# Problem statement
Among the lines below, which ones contain the word "cases"? Copy every such line.

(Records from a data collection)
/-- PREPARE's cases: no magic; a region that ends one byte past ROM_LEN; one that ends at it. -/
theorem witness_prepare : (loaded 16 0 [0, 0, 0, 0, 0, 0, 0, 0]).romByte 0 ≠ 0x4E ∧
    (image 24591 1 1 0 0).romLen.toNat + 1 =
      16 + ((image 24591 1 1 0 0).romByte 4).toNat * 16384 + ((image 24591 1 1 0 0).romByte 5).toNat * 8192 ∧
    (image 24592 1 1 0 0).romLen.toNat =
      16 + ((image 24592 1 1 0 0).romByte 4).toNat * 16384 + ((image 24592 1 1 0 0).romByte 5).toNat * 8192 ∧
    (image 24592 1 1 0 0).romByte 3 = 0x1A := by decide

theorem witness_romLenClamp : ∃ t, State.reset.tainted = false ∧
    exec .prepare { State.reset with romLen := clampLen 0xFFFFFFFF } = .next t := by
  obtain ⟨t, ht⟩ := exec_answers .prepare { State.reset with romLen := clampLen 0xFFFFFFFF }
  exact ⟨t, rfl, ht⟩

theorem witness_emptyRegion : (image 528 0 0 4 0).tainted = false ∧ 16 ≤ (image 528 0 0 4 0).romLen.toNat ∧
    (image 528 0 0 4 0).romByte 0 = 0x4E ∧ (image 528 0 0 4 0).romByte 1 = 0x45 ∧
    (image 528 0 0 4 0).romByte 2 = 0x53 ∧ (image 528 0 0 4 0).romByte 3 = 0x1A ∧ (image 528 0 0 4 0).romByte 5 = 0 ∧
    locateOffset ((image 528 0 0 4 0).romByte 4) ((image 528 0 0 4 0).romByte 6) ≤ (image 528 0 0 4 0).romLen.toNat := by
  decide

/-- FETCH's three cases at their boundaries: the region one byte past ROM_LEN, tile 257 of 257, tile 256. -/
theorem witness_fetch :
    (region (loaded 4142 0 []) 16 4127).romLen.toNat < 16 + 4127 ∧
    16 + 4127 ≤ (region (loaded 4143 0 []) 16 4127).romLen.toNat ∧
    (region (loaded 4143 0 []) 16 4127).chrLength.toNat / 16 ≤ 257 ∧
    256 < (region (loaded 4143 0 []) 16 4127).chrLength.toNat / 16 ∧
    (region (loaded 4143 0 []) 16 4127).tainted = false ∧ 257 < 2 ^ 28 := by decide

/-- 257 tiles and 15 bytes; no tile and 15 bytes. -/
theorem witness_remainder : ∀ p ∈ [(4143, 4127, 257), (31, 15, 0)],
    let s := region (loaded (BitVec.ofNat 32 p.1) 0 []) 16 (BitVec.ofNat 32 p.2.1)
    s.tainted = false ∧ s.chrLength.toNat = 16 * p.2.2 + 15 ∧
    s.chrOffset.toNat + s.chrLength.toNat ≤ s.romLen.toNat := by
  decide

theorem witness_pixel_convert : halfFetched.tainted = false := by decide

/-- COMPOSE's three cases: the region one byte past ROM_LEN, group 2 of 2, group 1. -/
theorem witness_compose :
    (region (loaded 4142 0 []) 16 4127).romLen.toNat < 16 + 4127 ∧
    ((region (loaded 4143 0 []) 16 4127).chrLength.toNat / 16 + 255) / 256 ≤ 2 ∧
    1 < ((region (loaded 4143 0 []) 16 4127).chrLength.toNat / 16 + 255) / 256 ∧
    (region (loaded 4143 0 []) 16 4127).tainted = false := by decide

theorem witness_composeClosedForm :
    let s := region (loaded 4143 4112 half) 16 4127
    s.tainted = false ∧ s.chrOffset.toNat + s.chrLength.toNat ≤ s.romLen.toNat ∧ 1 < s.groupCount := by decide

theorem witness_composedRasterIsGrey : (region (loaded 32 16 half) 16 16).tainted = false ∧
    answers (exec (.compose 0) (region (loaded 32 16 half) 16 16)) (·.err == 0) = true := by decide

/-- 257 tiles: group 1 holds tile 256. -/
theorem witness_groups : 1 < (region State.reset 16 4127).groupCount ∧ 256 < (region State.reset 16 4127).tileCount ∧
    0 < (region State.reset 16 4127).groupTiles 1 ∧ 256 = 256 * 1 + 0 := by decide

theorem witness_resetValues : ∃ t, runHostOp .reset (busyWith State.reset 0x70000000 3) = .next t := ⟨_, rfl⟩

==

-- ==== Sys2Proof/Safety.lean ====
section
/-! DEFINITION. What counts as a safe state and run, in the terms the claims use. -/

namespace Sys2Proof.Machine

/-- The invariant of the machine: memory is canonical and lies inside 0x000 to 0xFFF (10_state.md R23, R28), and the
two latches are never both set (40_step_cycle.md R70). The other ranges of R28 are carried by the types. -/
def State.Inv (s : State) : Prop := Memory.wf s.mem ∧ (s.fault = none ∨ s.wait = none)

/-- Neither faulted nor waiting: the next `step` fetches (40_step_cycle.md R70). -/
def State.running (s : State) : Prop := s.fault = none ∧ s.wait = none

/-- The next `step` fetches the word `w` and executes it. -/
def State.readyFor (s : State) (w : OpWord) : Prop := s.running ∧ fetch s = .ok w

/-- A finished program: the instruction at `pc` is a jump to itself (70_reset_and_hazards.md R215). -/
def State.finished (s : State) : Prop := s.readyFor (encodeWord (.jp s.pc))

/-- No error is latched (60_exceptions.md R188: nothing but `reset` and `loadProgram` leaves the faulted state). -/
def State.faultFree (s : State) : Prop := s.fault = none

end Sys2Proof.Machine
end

# Result below
/-- PREPARE's cases: no magic; a region that ends one byte past ROM_LEN; one that ends at it. -/
/-- FETCH's three cases at their boundaries: the region one byte past ROM_LEN, tile 257 of 257, tile 256. -/
/-- COMPOSE's three cases: the region one byte past ROM_LEN, group 2 of 2, group 1. -/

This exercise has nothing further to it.